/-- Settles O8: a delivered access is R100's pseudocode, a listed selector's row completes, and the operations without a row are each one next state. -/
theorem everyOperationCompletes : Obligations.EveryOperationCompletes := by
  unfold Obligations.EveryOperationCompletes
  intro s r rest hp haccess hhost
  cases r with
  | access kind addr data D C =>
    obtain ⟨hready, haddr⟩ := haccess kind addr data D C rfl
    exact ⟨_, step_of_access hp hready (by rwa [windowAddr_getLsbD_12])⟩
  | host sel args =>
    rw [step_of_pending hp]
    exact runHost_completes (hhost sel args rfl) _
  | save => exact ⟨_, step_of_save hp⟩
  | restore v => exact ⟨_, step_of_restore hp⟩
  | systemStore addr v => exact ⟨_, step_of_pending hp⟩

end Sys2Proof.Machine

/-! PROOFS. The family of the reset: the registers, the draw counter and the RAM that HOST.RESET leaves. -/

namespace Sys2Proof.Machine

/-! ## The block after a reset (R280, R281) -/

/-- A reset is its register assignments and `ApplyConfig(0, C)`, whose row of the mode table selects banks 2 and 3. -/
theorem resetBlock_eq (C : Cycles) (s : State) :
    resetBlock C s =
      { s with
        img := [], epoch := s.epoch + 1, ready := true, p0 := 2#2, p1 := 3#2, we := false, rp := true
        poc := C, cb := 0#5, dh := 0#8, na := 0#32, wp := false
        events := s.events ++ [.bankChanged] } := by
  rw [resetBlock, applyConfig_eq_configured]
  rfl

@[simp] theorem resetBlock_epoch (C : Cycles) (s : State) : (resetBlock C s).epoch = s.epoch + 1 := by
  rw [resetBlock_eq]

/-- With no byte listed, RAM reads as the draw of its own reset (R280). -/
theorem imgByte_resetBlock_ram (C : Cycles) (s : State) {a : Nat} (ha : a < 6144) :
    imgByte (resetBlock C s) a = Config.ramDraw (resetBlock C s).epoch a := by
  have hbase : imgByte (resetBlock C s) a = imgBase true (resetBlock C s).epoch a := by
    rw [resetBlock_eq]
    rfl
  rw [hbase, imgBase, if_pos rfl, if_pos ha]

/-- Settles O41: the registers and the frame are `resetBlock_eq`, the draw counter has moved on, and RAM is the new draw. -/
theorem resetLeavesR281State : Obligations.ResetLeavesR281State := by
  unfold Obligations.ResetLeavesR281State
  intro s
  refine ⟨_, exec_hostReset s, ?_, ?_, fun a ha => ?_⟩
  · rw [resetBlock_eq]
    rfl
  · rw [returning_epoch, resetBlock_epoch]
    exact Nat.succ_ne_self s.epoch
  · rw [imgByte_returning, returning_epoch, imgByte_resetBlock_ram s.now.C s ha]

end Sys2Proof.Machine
+ + + +
### Problem to work on
Only the lines from the top of the data through the line that contains "(R280, R281) -/" should be quoted, exactly as they stand.

### Answer section
/-- Settles O8: a delivered access is R100's pseudocode, a listed selector's row completes, and the operations without a row are each one next state. -/
theorem everyOperationCompletes : Obligations.EveryOperationCompletes := by
  unfold Obligations.EveryOperationCompletes
  intro s r rest hp haccess hhost
  cases r with
  | access kind addr data D C =>
    obtain ⟨hready, haddr⟩ := haccess kind addr data D C rfl
    exact ⟨_, step_of_access hp hready (by rwa [windowAddr_getLsbD_12])⟩
  | host sel args =>
    rw [step_of_pending hp]
    exact runHost_completes (hhost sel args rfl) _
  | save => exact ⟨_, step_of_save hp⟩
  | restore v => exact ⟨_, step_of_restore hp⟩
  | systemStore addr v => exact ⟨_, step_of_pending hp⟩

end Sys2Proof.Machine

/-! PROOFS. The family of the reset: the registers, the draw counter and the RAM that HOST.RESET leaves. -/

namespace Sys2Proof.Machine

/-! ## The block after a reset (R280, R281) -/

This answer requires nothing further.